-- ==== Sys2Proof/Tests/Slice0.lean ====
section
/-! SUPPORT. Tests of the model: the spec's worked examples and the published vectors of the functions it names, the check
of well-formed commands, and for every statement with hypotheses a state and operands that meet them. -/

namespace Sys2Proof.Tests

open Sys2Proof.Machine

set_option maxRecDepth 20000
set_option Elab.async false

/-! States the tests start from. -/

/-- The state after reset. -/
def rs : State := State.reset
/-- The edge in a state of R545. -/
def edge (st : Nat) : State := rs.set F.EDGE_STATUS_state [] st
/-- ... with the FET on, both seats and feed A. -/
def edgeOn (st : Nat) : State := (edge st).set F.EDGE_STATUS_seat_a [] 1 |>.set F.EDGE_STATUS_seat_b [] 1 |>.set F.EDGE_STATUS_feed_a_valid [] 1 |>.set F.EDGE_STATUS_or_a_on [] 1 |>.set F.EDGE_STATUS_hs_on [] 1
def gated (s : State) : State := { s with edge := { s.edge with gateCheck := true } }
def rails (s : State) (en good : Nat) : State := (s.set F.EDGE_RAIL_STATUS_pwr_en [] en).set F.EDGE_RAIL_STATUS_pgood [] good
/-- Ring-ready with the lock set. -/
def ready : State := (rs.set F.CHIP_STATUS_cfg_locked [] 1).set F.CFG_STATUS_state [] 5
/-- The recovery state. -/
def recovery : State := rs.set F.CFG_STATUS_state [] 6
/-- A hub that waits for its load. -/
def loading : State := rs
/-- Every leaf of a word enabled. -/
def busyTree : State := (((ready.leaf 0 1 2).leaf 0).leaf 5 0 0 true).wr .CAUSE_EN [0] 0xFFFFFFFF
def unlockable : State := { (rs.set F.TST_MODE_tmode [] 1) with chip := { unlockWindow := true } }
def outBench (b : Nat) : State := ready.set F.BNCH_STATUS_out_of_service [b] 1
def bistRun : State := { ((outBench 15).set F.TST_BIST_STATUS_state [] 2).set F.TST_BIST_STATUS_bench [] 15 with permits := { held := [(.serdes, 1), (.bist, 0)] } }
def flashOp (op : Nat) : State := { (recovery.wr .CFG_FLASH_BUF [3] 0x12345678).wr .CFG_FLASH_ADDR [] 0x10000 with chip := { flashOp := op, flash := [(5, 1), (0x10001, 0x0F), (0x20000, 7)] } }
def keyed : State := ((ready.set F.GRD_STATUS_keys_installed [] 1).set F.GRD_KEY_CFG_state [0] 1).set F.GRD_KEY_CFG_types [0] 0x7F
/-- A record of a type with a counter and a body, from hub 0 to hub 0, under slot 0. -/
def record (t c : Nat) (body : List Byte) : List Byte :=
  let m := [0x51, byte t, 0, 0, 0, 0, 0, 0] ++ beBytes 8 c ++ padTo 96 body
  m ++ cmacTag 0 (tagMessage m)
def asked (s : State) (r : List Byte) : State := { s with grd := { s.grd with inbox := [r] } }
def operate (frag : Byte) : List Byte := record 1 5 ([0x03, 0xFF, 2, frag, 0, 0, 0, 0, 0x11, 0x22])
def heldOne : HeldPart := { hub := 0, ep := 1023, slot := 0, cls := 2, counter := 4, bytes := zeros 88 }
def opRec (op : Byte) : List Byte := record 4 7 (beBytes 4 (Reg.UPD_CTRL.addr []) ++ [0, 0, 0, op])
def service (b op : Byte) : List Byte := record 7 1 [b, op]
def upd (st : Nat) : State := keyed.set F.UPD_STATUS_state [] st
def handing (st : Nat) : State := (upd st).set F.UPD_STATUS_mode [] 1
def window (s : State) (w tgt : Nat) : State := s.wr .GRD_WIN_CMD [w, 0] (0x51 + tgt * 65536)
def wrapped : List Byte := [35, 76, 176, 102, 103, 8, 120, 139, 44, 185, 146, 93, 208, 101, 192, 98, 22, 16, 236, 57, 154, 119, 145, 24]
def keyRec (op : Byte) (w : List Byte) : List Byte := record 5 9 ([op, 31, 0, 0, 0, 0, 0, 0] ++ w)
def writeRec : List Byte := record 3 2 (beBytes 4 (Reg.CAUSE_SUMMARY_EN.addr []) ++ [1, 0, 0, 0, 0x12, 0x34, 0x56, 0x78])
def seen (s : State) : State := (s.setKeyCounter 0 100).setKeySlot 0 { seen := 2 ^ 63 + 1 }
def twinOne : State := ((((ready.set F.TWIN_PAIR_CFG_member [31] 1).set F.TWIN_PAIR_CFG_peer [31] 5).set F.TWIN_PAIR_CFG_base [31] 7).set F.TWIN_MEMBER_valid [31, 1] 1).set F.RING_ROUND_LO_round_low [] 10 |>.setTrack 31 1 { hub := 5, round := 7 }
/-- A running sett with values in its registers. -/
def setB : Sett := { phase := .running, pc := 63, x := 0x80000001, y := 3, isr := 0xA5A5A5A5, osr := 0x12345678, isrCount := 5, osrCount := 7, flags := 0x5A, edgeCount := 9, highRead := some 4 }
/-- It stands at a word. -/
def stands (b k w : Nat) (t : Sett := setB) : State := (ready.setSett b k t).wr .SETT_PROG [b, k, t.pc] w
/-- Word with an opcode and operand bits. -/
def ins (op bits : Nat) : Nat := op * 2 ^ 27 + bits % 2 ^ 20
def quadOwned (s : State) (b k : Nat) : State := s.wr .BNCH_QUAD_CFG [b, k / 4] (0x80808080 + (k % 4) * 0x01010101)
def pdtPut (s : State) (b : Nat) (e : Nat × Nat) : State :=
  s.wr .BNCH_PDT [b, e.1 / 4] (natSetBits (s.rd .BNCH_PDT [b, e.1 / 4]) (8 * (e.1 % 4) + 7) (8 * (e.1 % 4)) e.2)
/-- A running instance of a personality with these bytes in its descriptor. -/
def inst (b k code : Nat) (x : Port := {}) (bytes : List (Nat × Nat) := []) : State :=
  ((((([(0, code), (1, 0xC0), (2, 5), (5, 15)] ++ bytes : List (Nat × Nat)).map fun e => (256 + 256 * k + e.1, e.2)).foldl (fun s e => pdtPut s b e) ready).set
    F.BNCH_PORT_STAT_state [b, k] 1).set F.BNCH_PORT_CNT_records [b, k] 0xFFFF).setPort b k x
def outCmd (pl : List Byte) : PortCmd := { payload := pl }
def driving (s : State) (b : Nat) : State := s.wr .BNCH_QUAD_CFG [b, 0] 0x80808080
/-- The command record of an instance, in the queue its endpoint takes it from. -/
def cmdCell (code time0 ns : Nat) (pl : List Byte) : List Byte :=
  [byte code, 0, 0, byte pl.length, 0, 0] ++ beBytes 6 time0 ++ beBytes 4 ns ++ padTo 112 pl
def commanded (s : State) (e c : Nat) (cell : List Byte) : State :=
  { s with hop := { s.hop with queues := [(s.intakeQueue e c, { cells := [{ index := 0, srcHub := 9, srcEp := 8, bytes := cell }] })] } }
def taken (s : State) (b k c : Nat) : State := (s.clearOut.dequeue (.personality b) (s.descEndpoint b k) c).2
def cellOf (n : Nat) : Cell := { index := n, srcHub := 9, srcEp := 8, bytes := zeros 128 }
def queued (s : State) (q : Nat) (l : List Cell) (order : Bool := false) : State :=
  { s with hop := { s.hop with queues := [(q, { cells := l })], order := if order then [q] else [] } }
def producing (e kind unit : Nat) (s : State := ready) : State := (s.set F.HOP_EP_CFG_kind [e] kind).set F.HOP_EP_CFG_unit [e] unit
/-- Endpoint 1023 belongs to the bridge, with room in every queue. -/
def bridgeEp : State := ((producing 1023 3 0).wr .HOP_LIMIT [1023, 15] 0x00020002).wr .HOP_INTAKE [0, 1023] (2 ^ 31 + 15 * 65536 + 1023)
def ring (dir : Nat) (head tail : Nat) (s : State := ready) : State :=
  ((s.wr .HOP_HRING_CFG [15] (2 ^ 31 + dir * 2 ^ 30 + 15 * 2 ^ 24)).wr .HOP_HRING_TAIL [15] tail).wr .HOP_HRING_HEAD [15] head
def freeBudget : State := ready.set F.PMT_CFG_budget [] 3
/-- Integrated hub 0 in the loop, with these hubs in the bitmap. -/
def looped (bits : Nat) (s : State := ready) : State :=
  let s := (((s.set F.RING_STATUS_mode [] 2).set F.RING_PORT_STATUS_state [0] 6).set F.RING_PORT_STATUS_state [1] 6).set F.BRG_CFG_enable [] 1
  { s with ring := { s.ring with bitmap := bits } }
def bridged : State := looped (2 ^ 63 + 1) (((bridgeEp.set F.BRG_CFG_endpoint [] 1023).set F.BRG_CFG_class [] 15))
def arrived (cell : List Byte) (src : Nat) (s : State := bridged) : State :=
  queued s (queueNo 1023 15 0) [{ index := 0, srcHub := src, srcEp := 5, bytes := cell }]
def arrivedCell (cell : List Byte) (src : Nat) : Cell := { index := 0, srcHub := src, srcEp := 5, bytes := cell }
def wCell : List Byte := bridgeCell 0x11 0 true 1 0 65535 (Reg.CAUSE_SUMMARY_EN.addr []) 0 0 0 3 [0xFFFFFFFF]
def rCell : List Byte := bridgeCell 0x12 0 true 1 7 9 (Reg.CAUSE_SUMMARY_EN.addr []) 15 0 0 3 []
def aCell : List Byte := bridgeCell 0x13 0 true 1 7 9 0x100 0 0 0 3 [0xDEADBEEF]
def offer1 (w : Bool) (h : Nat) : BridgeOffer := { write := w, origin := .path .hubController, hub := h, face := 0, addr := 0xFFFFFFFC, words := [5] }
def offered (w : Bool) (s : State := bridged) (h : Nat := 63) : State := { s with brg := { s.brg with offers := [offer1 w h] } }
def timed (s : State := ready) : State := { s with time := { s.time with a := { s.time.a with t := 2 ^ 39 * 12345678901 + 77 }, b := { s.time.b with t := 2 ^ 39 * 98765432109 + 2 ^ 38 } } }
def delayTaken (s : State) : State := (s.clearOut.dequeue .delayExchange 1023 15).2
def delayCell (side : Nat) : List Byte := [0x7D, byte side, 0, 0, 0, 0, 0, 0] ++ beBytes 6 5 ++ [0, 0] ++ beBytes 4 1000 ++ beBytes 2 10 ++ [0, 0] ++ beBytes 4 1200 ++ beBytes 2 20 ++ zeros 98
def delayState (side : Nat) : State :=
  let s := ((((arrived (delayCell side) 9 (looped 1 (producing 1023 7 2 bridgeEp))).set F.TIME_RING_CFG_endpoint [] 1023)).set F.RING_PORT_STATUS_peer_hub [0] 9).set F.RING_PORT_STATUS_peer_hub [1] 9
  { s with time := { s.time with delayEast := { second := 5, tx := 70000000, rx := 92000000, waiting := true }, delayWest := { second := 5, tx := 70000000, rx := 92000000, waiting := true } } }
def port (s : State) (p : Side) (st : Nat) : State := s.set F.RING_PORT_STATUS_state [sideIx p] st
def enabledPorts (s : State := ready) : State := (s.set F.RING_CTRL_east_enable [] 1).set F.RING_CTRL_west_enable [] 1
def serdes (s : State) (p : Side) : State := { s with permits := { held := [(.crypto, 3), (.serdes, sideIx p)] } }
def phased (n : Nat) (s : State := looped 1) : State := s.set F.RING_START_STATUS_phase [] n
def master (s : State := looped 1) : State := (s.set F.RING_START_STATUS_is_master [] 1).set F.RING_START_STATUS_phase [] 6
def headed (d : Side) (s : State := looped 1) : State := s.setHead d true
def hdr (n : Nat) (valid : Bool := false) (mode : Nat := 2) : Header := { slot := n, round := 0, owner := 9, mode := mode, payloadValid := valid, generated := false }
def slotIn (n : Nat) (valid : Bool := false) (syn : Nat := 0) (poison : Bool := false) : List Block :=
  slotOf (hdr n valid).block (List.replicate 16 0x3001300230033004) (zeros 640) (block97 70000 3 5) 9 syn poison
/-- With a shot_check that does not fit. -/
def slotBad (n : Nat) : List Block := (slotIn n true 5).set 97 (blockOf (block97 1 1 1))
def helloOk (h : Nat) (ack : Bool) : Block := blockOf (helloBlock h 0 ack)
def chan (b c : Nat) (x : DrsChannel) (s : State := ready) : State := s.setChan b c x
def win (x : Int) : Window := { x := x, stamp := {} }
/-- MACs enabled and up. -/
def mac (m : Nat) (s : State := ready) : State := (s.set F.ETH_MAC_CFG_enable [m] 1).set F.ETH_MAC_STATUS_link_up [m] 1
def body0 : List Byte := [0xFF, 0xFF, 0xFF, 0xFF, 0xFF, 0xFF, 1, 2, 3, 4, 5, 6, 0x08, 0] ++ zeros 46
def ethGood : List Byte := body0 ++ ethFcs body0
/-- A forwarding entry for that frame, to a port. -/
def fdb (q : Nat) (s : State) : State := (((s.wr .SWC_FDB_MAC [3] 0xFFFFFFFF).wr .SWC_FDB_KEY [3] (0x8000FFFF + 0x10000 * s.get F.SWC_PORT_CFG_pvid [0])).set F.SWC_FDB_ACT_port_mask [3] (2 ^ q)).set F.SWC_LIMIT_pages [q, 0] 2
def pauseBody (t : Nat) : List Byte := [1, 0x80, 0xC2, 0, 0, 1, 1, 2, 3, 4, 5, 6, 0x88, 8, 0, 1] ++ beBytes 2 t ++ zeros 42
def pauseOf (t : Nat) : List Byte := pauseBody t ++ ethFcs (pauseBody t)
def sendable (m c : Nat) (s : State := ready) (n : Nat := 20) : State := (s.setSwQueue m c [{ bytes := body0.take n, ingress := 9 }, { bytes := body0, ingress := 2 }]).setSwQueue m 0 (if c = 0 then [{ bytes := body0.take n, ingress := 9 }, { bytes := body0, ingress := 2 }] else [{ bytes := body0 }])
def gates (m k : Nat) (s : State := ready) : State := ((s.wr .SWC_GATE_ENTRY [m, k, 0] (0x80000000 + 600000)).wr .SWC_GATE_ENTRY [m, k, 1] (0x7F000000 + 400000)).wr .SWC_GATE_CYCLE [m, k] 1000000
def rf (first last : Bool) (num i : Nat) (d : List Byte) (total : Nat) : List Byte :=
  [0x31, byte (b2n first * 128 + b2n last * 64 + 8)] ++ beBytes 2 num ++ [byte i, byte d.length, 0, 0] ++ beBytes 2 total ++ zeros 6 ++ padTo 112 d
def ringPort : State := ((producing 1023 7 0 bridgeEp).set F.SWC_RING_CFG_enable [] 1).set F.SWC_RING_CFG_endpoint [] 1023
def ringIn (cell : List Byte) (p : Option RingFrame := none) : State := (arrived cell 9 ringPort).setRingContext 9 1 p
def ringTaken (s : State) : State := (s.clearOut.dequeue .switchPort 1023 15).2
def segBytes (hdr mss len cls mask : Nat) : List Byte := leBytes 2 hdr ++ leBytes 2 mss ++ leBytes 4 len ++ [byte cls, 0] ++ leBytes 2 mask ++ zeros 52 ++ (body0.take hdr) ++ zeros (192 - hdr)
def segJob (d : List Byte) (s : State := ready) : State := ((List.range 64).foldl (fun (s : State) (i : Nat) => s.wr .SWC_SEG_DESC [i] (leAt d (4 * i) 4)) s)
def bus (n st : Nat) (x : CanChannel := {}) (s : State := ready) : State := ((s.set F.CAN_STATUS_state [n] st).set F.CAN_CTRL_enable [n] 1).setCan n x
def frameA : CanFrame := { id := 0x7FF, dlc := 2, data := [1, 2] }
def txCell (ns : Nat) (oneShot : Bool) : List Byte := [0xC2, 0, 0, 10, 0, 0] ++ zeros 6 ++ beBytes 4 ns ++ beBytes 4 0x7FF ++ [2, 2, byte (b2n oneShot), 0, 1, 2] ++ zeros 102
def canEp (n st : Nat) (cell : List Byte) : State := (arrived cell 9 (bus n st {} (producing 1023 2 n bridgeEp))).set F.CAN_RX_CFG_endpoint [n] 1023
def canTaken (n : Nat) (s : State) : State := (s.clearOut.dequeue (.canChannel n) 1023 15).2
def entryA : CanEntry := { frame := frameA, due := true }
_ _ _ _ _
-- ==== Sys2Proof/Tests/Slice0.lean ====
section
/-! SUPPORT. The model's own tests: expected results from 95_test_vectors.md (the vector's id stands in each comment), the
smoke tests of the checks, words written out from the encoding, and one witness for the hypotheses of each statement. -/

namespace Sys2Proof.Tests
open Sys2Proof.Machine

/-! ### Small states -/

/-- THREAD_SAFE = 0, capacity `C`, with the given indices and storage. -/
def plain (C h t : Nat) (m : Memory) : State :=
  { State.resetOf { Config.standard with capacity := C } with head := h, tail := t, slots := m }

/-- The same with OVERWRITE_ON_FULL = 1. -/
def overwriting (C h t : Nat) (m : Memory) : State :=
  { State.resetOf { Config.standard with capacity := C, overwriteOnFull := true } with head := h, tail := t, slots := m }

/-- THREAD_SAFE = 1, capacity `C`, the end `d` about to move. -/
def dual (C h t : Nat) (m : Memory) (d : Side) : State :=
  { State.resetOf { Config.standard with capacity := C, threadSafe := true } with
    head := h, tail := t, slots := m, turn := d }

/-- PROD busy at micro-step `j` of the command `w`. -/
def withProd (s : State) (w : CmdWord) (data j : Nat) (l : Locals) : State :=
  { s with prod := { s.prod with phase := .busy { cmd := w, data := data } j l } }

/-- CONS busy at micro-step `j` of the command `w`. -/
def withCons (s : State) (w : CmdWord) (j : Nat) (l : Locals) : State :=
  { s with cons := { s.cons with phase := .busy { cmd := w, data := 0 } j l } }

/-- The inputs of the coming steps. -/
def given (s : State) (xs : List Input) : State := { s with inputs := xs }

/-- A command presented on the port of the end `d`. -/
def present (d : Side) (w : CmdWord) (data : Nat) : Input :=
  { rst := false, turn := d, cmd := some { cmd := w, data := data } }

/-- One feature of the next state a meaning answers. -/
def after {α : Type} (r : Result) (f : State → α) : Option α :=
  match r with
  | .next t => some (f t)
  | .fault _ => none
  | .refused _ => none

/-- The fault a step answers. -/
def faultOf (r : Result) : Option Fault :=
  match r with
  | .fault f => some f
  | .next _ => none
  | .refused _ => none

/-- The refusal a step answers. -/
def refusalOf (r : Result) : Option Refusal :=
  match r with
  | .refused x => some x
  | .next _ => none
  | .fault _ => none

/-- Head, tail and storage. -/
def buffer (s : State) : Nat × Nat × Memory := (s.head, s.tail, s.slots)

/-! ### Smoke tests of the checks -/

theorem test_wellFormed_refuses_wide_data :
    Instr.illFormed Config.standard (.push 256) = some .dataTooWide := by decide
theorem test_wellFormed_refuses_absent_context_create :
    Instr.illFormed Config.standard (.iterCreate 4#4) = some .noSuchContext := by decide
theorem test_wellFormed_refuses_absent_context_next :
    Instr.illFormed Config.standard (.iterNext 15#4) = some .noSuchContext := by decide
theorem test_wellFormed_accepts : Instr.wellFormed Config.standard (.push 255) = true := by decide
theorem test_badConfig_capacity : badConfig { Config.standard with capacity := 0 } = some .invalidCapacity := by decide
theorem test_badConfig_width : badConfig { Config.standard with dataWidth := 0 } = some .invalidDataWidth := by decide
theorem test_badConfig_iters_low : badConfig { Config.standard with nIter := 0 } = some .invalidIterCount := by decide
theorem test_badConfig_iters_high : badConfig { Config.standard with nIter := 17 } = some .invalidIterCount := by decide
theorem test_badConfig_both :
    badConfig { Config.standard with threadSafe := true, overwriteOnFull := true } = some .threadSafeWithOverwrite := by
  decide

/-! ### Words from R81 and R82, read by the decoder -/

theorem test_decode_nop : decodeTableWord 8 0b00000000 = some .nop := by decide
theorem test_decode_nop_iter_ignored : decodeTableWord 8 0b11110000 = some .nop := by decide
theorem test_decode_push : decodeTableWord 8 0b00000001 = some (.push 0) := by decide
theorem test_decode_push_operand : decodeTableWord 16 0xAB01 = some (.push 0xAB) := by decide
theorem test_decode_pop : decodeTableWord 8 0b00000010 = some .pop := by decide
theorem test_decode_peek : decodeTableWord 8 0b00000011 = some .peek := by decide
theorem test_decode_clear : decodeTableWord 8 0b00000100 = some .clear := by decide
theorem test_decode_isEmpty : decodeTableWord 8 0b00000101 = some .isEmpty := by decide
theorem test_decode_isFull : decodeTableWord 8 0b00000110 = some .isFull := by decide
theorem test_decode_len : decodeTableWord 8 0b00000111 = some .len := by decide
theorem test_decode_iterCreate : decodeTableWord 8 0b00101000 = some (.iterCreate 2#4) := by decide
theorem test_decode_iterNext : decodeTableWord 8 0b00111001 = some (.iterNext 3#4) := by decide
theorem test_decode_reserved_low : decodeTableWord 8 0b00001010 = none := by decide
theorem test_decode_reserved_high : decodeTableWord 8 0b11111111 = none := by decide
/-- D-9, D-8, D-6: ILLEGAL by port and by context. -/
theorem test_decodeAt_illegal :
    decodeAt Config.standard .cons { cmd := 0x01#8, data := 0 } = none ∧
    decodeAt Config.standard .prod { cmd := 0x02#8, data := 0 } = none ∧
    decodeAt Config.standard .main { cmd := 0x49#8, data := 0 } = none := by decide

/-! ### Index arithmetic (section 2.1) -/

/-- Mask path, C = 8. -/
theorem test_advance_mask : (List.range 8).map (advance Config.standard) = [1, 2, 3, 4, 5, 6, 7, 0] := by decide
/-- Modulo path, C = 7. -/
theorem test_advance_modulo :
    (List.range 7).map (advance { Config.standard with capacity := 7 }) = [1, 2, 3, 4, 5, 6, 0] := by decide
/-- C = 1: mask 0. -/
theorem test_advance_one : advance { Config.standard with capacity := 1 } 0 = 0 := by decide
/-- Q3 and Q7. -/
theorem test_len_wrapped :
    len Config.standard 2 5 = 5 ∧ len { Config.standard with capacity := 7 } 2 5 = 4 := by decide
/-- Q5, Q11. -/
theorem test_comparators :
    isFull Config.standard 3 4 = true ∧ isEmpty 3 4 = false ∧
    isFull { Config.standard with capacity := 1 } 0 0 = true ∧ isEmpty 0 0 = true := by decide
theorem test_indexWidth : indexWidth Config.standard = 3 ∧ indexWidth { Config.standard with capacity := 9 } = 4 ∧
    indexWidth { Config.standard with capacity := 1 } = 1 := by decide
_ _ _ _ _
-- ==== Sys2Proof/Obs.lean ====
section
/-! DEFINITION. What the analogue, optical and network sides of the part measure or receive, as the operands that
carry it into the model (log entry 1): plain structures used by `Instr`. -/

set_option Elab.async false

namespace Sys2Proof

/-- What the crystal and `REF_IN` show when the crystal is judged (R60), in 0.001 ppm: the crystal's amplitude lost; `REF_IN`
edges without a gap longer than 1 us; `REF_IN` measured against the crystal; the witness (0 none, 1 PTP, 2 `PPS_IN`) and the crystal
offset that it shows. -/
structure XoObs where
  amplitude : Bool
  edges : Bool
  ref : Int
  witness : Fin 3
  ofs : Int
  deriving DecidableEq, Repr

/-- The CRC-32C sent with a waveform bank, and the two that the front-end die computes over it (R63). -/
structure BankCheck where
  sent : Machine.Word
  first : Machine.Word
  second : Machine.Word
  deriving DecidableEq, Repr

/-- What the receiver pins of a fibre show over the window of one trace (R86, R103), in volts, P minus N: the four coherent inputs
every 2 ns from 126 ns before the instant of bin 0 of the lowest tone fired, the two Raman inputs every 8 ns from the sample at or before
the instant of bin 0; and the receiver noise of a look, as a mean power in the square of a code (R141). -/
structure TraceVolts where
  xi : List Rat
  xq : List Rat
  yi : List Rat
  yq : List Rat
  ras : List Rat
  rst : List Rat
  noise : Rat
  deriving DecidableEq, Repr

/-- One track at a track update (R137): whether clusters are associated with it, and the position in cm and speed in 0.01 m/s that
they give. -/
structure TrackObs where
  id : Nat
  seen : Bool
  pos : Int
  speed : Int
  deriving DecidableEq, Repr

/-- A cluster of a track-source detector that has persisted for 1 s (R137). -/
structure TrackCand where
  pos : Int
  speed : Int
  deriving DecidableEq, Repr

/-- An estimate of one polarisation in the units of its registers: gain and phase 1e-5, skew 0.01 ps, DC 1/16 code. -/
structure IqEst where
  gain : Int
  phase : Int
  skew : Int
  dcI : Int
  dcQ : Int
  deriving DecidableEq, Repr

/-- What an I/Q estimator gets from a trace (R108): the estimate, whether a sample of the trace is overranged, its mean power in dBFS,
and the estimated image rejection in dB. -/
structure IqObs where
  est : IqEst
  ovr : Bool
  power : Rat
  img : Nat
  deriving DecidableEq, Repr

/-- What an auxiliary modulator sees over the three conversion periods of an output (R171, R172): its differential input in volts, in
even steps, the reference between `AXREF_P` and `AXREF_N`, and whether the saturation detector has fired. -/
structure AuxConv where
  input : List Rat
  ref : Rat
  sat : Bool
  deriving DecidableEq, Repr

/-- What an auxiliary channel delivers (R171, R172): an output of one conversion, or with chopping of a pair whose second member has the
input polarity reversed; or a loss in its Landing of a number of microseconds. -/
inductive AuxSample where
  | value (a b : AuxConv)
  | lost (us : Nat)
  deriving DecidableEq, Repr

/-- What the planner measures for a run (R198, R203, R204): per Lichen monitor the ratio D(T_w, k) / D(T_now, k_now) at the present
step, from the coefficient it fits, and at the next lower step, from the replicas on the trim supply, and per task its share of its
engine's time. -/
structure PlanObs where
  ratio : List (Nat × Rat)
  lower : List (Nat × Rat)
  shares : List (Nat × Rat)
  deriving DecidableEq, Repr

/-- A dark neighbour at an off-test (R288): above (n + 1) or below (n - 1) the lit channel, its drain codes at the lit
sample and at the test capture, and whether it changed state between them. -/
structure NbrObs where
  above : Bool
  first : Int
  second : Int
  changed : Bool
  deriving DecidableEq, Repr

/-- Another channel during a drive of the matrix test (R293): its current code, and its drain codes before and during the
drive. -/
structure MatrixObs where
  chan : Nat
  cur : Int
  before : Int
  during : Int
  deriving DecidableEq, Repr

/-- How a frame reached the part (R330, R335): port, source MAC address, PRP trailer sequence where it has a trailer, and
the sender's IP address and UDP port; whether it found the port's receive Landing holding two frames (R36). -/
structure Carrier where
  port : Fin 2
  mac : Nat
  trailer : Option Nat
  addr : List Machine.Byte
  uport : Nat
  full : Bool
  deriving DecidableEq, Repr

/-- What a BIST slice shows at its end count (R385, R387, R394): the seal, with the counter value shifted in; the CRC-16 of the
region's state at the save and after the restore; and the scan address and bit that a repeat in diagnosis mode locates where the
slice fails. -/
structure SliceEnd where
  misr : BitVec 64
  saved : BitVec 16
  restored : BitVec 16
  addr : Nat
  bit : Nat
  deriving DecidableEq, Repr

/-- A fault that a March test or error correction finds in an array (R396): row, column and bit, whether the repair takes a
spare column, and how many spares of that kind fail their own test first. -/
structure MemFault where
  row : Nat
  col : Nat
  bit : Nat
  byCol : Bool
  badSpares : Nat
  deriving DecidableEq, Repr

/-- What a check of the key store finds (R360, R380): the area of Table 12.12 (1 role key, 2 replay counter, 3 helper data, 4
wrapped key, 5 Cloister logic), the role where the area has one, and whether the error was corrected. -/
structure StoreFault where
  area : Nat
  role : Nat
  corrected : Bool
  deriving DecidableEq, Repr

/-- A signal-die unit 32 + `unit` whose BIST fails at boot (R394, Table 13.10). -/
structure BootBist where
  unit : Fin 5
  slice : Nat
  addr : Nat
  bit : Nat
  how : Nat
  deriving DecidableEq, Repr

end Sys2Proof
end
_ _ _ _ _
About this task: From the entries above, give again exactly the lines running from the line with "above : Bool" to the line with "CRC-16 of the"; include both of those lines.

Result:
  above : Bool
  first : Int
  second : Int
  changed : Bool
  deriving DecidableEq, Repr

/-- Another channel during a drive of the matrix test (R293): its current code, and its drain codes before and during the
drive. -/
structure MatrixObs where
  chan : Nat
  cur : Int
  before : Int
  during : Int
  deriving DecidableEq, Repr

/-- How a frame reached the part (R330, R335): port, source MAC address, PRP trailer sequence where it has a trailer, and
the sender's IP address and UDP port; whether it found the port's receive Landing holding two frames (R36). -/
structure Carrier where
  port : Fin 2
  mac : Nat
  trailer : Option Nat
  addr : List Machine.Byte
  uport : Nat
  full : Bool
  deriving DecidableEq, Repr

/-- What a BIST slice shows at its end count (R385, R387, R394): the seal, with the counter value shifted in; the CRC-16 of the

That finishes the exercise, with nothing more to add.